02-A-tidyr.Rmd

---
layout: topic
title: "Introduction to ggplot2 and dplyr"
author: Jes
output: html_document
---


**Assigned Reading:**

> Chapters 1.1, 1.2, 2, 3, 9 and 10 in: Wickham, H. 2009. *ggplot2: Elegant Graphics for Data Analysis.* Springer. DOI: [Stanford Full Text](https://link.springer.com/book/10.1007%2F978-0-387-98141-3)
>
> The sections on mutating and filtering joins in [this vignette](https://cran.r-project.org/web/packages/dplyr/vignettes/two-table.html)

**Optional Reading:**

> Chapter 4 in: Wickham, H. 2009. *ggplot2: Elegant Graphics for Data Analysis.* Springer. DOI: [Stanford Full Text](https://link.springer.com/book/10.1007%2F978-0-387-98141-3)

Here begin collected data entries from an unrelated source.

theorem State.fallback_keeps {a s : State} (h : Keeps a s) {v1 v2} : Keeps a (State.fallback s v1 v2) := by
  unfold State.fallback
  repeat' first
    | with_reducible assumption | with_reducible apply replyNegative_keeps
      | with_reducible apply sendReply_keeps | with_reducible apply sendNo_keeps
      | with_reducible apply sendMismatch_keeps | with_reducible apply Keeps.ite

theorem State.holdHead_keeps {a s : State} (h : Keeps a s) {v1} : Keeps a (State.holdHead s v1) := by
  unfold State.holdHead
  repeat' first
    | with_reducible assumption | with_reducible apply linkEvent_keeps
      | with_reducible apply onPd_keeps | with_reducible apply fset_keeps
      | with_reducible apply Keeps.ite

theorem State.loadTx_keeps {a s : State} (h : Keeps a s) {v1 v2} : Keeps a (State.loadTx s v1 v2) := by
  unfold State.loadTx
  repeat' first
    | with_reducible assumption | with_reducible apply loadEffect_keeps
      | with_reducible apply onPd_keeps

theorem State.txOwn_keeps {a s : State} (h : Keeps a s) {v1} : Keeps a (State.txOwn s v1) := by
  unfold State.txOwn
  repeat' first
    | with_reducible assumption | with_reducible apply holdHead_keeps
      | with_reducible apply loadTx_keeps | with_reducible apply onPd_keeps
      | with_reducible apply hostPop_keeps | with_reducible apply Keeps.ite
      | with_reducible apply Keeps.foldl
    | intro _ | split | with_reducible apply Keeps.record

theorem State.goodSop_keeps {a s : State} (h : Keeps a s) {v1 v2} : Keeps a (State.goodSop s v1 v2) := by
  unfold State.goodSop
  repeat' first
    | with_reducible assumption | with_reducible apply when_keeps | with_reducible apply onPd_keeps
      | with_reducible apply timStop_keeps | with_reducible apply fset_keeps
      | with_reducible apply Keeps.ite | with_reducible apply Keeps.foldl
    | intro _

theorem State.acceptPacket_keeps {a s : State} (h :
    Keeps a s) {v1 v2} : Keeps a (State.acceptPacket s v1 v2) := by
  unfold State.acceptPacket
  repeat' first
    | with_reducible assumption | with_reducible apply goodSop_keeps
      | with_reducible apply cntEvent_keeps | with_reducible apply onPd_keeps
      | with_reducible apply linkEvent_keeps | with_reducible apply when_keeps
      | with_reducible apply fset_keeps | with_reducible apply fbit_keeps
      | with_reducible apply raiseSuperseded_keeps | with_reducible apply Keeps.ite
      | with_reducible apply Keeps.foldl
    | intro _

theorem State.heardCount_keeps {a s : State} (h :
    Keeps a s) {v1 v2} : Keeps a (State.heardCount s v1 v2) := by
  unfold State.heardCount
  repeat' first
    | with_reducible assumption | with_reducible apply when_keeps | with_reducible apply finc_keeps
      | with_reducible apply fset_keeps | with_reducible apply Keeps.ite
      | with_reducible apply Keeps.foldl
    | intro _

theorem State.overhear_keeps {a s : State} (h :
    Keeps a s) {v1 v2 v3} : Keeps a (State.overhear s v1 v2 v3) := by
  unfold State.overhear
  repeat' first
    | with_reducible assumption | with_reducible apply onPd_keeps
      | with_reducible apply heardCount_keeps | with_reducible apply Keeps.ite

theorem State.beginWait_keeps {a s : State} (h : Keeps a s) {v1 v2} : Keeps a (State.beginWait s v1 v2) := by
  unfold State.beginWait
  repeat' first
    | with_reducible assumption | with_reducible apply fset_keeps | with_reducible apply onPd_keeps
      | with_reducible apply when_keeps | with_reducible apply timStart_keeps
      | with_reducible apply Keeps.ite | with_reducible apply Keeps.foldl
    | intro _

theorem State.sendAcked_keeps {a s : State} (h : Keeps a s) {v1} : Keeps a (State.sendAcked s v1) := by
  unfold State.sendAcked
  repeat' first
    | with_reducible assumption | with_reducible apply complete_keeps
      | with_reducible apply Keeps.ite | with_reducible apply Keeps.foldl
    | intro _ | split | with_reducible apply Keeps.record

theorem State.acked_keeps {a s : State} (h : Keeps a s) {v1 v2} : Keeps a (State.acked s v1 v2) := by
  unfold State.acked
  repeat' first
    | with_reducible assumption | with_reducible apply onSw_keeps
      | with_reducible apply swapAccepted_keeps | with_reducible apply contractReady_keeps
      | with_reducible apply prSwapReady_keeps | with_reducible apply vconnReady_keeps
      | with_reducible apply frsReady_keeps | with_reducible apply swEvent_keeps
      | with_reducible apply timStart_keeps | with_reducible apply fset_keeps
      | with_reducible apply sendSourceCaps_keeps | with_reducible apply eprEnd_keeps
      | with_reducible apply when_keeps | with_reducible apply timStop_keeps
      | with_reducible apply onPd_keeps | with_reducible apply evMode_keeps
      | with_reducible apply onMux_keeps | with_reducible apply modeLeft_keeps
      | with_reducible apply finc_keeps | with_reducible apply setMux_keeps
      | with_reducible apply modeLost_keeps | with_reducible apply sendEngine_keeps
      | with_reducible apply Keeps.ite | with_reducible apply Keeps.foldl
    | intro _ | split

theorem State.sentWhole_keeps {a s : State} (h : Keeps a s) {v1 v2} : Keeps a (State.sentWhole s v1 v2) := by
  unfold State.sentWhole
  repeat' first
    | with_reducible assumption | with_reducible apply when_keeps
      | with_reducible apply swapBegin_keeps | with_reducible apply beginWait_keeps
      | with_reducible apply sendAcked_keeps | with_reducible apply complete_keeps
      | with_reducible apply acked_keeps | with_reducible apply Keeps.ite
      | with_reducible apply Keeps.foldl
    | intro _ | split

theorem State.goodCrc_keeps {a s : State} (h :
    Keeps a s) {v1 v2 v3} : Keeps a (State.goodCrc s v1 v2 v3) := by
  unfold State.goodCrc
  repeat' first
    | with_reducible assumption | with_reducible apply fset_keeps
      | with_reducible apply timStop_keeps | with_reducible apply cntEvent_keeps
      | with_reducible apply onPd_keeps | with_reducible apply timStart_keeps
      | with_reducible apply sentWhole_keeps | with_reducible apply Keeps.ite
      | with_reducible apply Keeps.foldl
    | intro _ | split

theorem State.discoverCable_keeps {a s : State} (h :
    Keeps a s) {v1} : Keeps a (State.discoverCable s v1) := by
  unfold State.discoverCable
  repeat' first
    | with_reducible assumption | with_reducible apply sendEngine_keeps

theorem State.txNext_keeps {a s : State} (h : Keeps a s) {v1} : Keeps a (State.txNext s v1) := by
  unfold State.txNext
  repeat' first
    | with_reducible assumption | with_reducible apply onPd_keeps | with_reducible apply when_keeps
      | with_reducible apply loadTx_keeps | with_reducible apply txOwn_keeps
      | with_reducible apply Keeps.ite | with_reducible apply Keeps.foldl
    | intro _ | split

theorem State.answering_keeps {a s : State} (h : Keeps a s) {p : Nat} {f : State → State}
    (hf : ∀ s, Keeps a s → Keeps a (f s)) : Keeps a (State.answering s p f) := by
  unfold State.answering
  exact State.onMux_keeps (State.onPd_keeps (hf s h))

theorem State.txFail_keeps {a s : State} (h : Keeps a s) {v1 v2} : Keeps a (State.txFail s v1 v2) := by
  unfold State.txFail
  repeat' first
    | with_reducible assumption | with_reducible apply linkEvent_keeps
      | with_reducible apply cntEvent_keeps | with_reducible apply fset_keeps
      | with_reducible apply onPd_keeps | with_reducible apply finish_keeps
      | with_reducible apply when_keeps | with_reducible apply softReset_keeps
      | with_reducible apply timStart_keeps | with_reducible apply finc_keeps
      | with_reducible apply entryOff_keeps | with_reducible apply modeLeft_keeps
      | with_reducible apply modeUnanswered_keeps | with_reducible apply hardReset_keeps
      | with_reducible apply cableReset_keeps | with_reducible apply Keeps.ite
      | with_reducible apply Keeps.foldl
    | intro _ | split

end Sys2Proof.Machine
end

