theorem execCalConfirm_keeps {a s : State} (h : Keeps a s) {v0 v1} :
    Keeps.out a (execCalConfirm v0 v1 s) := by
  unfold execCalConfirm
  repeat' first
    | with_reducible assumption | with_reducible apply Keeps.out_next
      | with_reducible apply Keeps.out_ite | with_reducible apply hostRow_keeps
      | with_reducible apply doCalConfirm_keeps | with_reducible apply Keeps.ite
      | with_reducible apply Keeps.foldl
    | intro _

theorem execCfgConfirm_keeps {a s : State} (h : Keeps a s) {v0 v1} :
    Keeps.out a (execCfgConfirm v0 v1 s) := by
  unfold execCfgConfirm
  repeat' first
    | with_reducible assumption | with_reducible apply Keeps.out_next
      | with_reducible apply Keeps.out_ite | with_reducible apply hostRow_keeps
      | with_reducible apply doCfgConfirm_keeps | with_reducible apply Keeps.ite
      | with_reducible apply Keeps.foldl
    | intro _

theorem execCalStatus_keeps {a s : State} (h : Keeps a s) {v0 v1} :
    Keeps.out a (execCalStatus v0 v1 s) := by
  unfold execCalStatus
  repeat' first
    | with_reducible assumption | with_reducible apply Keeps.out_next
      | with_reducible apply Keeps.out_ite | with_reducible apply hostRow_keeps
      | with_reducible apply doCalStatus_keeps | with_reducible apply Keeps.ite
      | with_reducible apply Keeps.foldl
    | intro _

theorem execCfgCommit_keeps {a s : State} (h : Keeps a s) {v0 v1} :
    Keeps.out a (execCfgCommit v0 v1 s) := by
  unfold execCfgCommit
  repeat' first
    | with_reducible assumption | with_reducible apply Keeps.out_next
      | with_reducible apply Keeps.out_ite | with_reducible apply hostRow_keeps
      | with_reducible apply doCfgCommit_keeps | with_reducible apply Keeps.ite
      | with_reducible apply Keeps.foldl
    | intro _

theorem execCfgPairSync_keeps {a s : State} (h : Keeps a s) {v0 v1} :
    Keeps.out a (execCfgPairSync v0 v1 s) := by
  unfold execCfgPairSync
  repeat' first
    | with_reducible assumption | with_reducible apply Keeps.out_next
      | with_reducible apply Keeps.out_ite | with_reducible apply hostRow_keeps
      | with_reducible apply doCfgPairSync_keeps | with_reducible apply Keeps.ite
      | with_reducible apply Keeps.foldl
    | intro _

theorem execCalRun_keeps {a s : State} (h : Keeps a s) {v0 v1} :
    Keeps.out a (execCalRun v0 v1 s) := by
  unfold execCalRun
  repeat' first
    | with_reducible assumption | with_reducible apply Keeps.out_next
      | with_reducible apply Keeps.out_ite | with_reducible apply hostRow_keeps
      | with_reducible apply doCalRun_keeps | with_reducible apply Keeps.ite
      | with_reducible apply Keeps.foldl
    | intro _

theorem execCfgStatus_keeps {a s : State} (h : Keeps a s) {v0 v1} :
    Keeps.out a (execCfgStatus v0 v1 s) := by
  unfold execCfgStatus
  repeat' first
    | with_reducible assumption | with_reducible apply Keeps.out_next
      | with_reducible apply Keeps.out_ite | with_reducible apply hostRow_keeps
      | with_reducible apply doCfgStatus_keeps | with_reducible apply Keeps.ite
      | with_reducible apply Keeps.foldl
    | intro _

theorem execFwActivate_keeps {a s : State} (h : Keeps a s) {v0 v1} :
    Keeps.out a (execFwActivate v0 v1 s) := by
  unfold execFwActivate
  repeat' first
    | with_reducible assumption | with_reducible apply Keeps.out_next
      | with_reducible apply Keeps.out_ite | with_reducible apply hostRow_keeps
      | with_reducible apply doFwActivate_keeps | with_reducible apply Keeps.ite
      | with_reducible apply Keeps.foldl
    | intro _

theorem execFwPairSync_keeps {a s : State} (h : Keeps a s) {v0 v1} :
    Keeps.out a (execFwPairSync v0 v1 s) := by
  unfold execFwPairSync
  repeat' first
    | with_reducible assumption | with_reducible apply Keeps.out_next
      | with_reducible apply Keeps.out_ite | with_reducible apply hostRow_keeps
      | with_reducible apply doFwPairSync_keeps | with_reducible apply Keeps.ite
      | with_reducible apply Keeps.foldl
    | intro _

theorem execCalRevert_keeps {a s : State} (h : Keeps a s) {v0 v1} :
    Keeps.out a (execCalRevert v0 v1 s) := by
  unfold execCalRevert
  repeat' first
    | with_reducible assumption | with_reducible apply Keeps.out_next
      | with_reducible apply Keeps.out_ite | with_reducible apply hostRow_keeps
      | with_reducible apply doCalRevert_keeps | with_reducible apply Keeps.ite
      | with_reducible apply Keeps.foldl
    | intro _

theorem execFwStatus_keeps {a s : State} (h : Keeps a s) {v0 v1} :
    Keeps.out a (execFwStatus v0 v1 s) := by
  unfold execFwStatus
  repeat' first
    | with_reducible assumption | with_reducible apply Keeps.out_next
      | with_reducible apply Keeps.out_ite | with_reducible apply hostRow_keeps
      | with_reducible apply doFwStatus_keeps | with_reducible apply Keeps.ite
      | with_reducible apply Keeps.foldl
    | intro _

theorem execCalSave_keeps {a s : State} (h : Keeps a s) {v0 v1} :
    Keeps.out a (execCalSave v0 v1 s) := by
  unfold execCalSave
  repeat' first
    | with_reducible assumption | with_reducible apply Keeps.out_next
      | with_reducible apply Keeps.out_ite | with_reducible apply hostRow_keeps
      | with_reducible apply doCalSave_keeps | with_reducible apply Keeps.ite
      | with_reducible apply Keeps.foldl
    | intro _

theorem execFwStageBegin_keeps {a s : State} (h : Keeps a s) {v0 v1} :
    Keeps.out a (execFwStageBegin v0 v1 s) := by
  unfold execFwStageBegin
  repeat' first
    | with_reducible assumption | with_reducible apply Keeps.out_next
      | with_reducible apply Keeps.out_ite | with_reducible apply hostRow_keeps
      | with_reducible apply doFwStageBegin_keeps | with_reducible apply Keeps.ite
      | with_reducible apply Keeps.foldl
    | intro _

theorem execCfgRevert_keeps {a s : State} (h : Keeps a s) {v0 v1} :
    Keeps.out a (execCfgRevert v0 v1 s) := by
  unfold execCfgRevert
  repeat' first
    | with_reducible assumption | with_reducible apply Keeps.out_next
      | with_reducible apply Keeps.out_ite | with_reducible apply hostRow_keeps
      | with_reducible apply doCfgRevert_keeps | with_reducible apply Keeps.ite
      | with_reducible apply Keeps.foldl
    | intro _

theorem execFwStageEnd_keeps {a s : State} (h : Keeps a s) {v0 v1} :
    Keeps.out a (execFwStageEnd v0 v1 s) := by
  unfold execFwStageEnd
  repeat' first
    | with_reducible assumption | with_reducible apply Keeps.out_next
      | with_reducible apply Keeps.out_ite | with_reducible apply hostRow_keeps
      | with_reducible apply doFwStageEnd_keeps | with_reducible apply Keeps.ite
      | with_reducible apply Keeps.foldl
    | intro _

RStudio has produced several helpful [cheatsheets](https://www.rstudio.com/resources/cheatsheets/) on data management and visualization with ggplot2 and tidyr. You may want to view or print one or several of them.


```{r include = FALSE}
# This code block sets up the r session when the page is rendered to html
# include = FALSE means that it will not be included in the html document

# Write every code block to the html document 
knitr::opts_chunk$set(echo = TRUE)

# Write the results of every code block to the html document 
knitr::opts_chunk$set(eval = TRUE)

# Define the directory where images generated by knit will be saved
knitr::opts_chunk$set(fig.path = "images/02-A/")

# Set the web address where R will look for files from this repository
# Do not change this address
repo_url <- "https://raw.githubusercontent.com/fukamilab/BIO202/master/"
```

### Before Class

Download [this R script](https://github.com/FukamiLab/BIO202/blob/master/code/02-A-tidyr-exercise-code.R) and save it in your code folder in the research project you created on the first day of class. You will need to click the 'Raw' button and then download the text file that appears. Be sure to remove the .txt extension that may have been added when you saved the file to your computer so that the file ends in .R. You may want to run the first part of the script that downloads the data to be sure that there will be no issues with data access during class.

### Key Points

+ Data should be organized so that observations are in rows and attributes (variables) are in columns.
+ The `dplyr` package contains functions for manipulating data:
    + `spread` and `gather` change the format of data tables.
    + `separate` and `unite` change the format of variables.
    + `filter` creates a subset of a data table.
    + `mutate` creates new variables.
    + `group_by` and `summarise` are used to summarize observations according to the values of their variables.
+ The pipe function `%>%` is used to link several operations together (e.g. function composition).
+ The `ggplot2` package is set of functions for visualizing data.
    + A ggplot2 plot contains three components: (1) the data, (2) the aesthetic mappings between variables and visual properties, and (3) layers describing how to display the observations.
    + The aesthetic mapping `aes` must minimally describe which variables define the plot coordinate space.
    + `facet_wrap` creates plots for specified data subsets.

### Manipulating data with dplyr

Open the R project that you created on the first day of class. Then when R Studio opens, open the R script file that you downloaded for today's class (see above). This script downloads a data set from our course website and then proceeds to manipulate and summarise the data. These data contain three tables from the Winter 2016 BIO46 class on lichen microorganisms:

1. **trees** is a table where observations are trees on which lichens were collected. Columns describe each tree's location, elevation, and species name.
2. **lichens** is a table where each observation is a lichen that was collected. Columns describe the tree on which the lichen was collected, the team that collected the lichen, the collection date, and the lichen species name.
3. **algae** is a table where each observation is a fragment of a lichen from which we attempted to amplify and sequence green algal ITS2 rDNA. We attempted to amplify algal DNA from four sections of each lichen in order to quantity algal diversity within a single lichen. If sequencing was successful then the DNA sequence is given along with a code identifying unique haplotype (GenotypeID). The TaxonID column indicates haplotypes that matched those reported in [Werth and Sork (2010)](http://dw.doi.org/10.3732/ajb.0900276).

The R script explores algal diversity among lichens and trees. Working in pairs, execute each line of code and then add a comment (using `#`) above each line of code with a description of what the code does. 

When you have finished commenting the code, try to complete the following challenge:

> **Challenge:**
>
> How could you modify the code that creates the `lichenXgeno` table so that it displays the fraction of successful sequences belonging to each GenotypeID for each lichen.


### Plotting data with ggplot2

Working with your partner, create the following plots using `ggplot2`:

1. A plot that maps the locations where each lichen was collected and colors the point by the Chao1 richness estimator.
2. Modify the above plot so that three plots are shown, one for each tree species.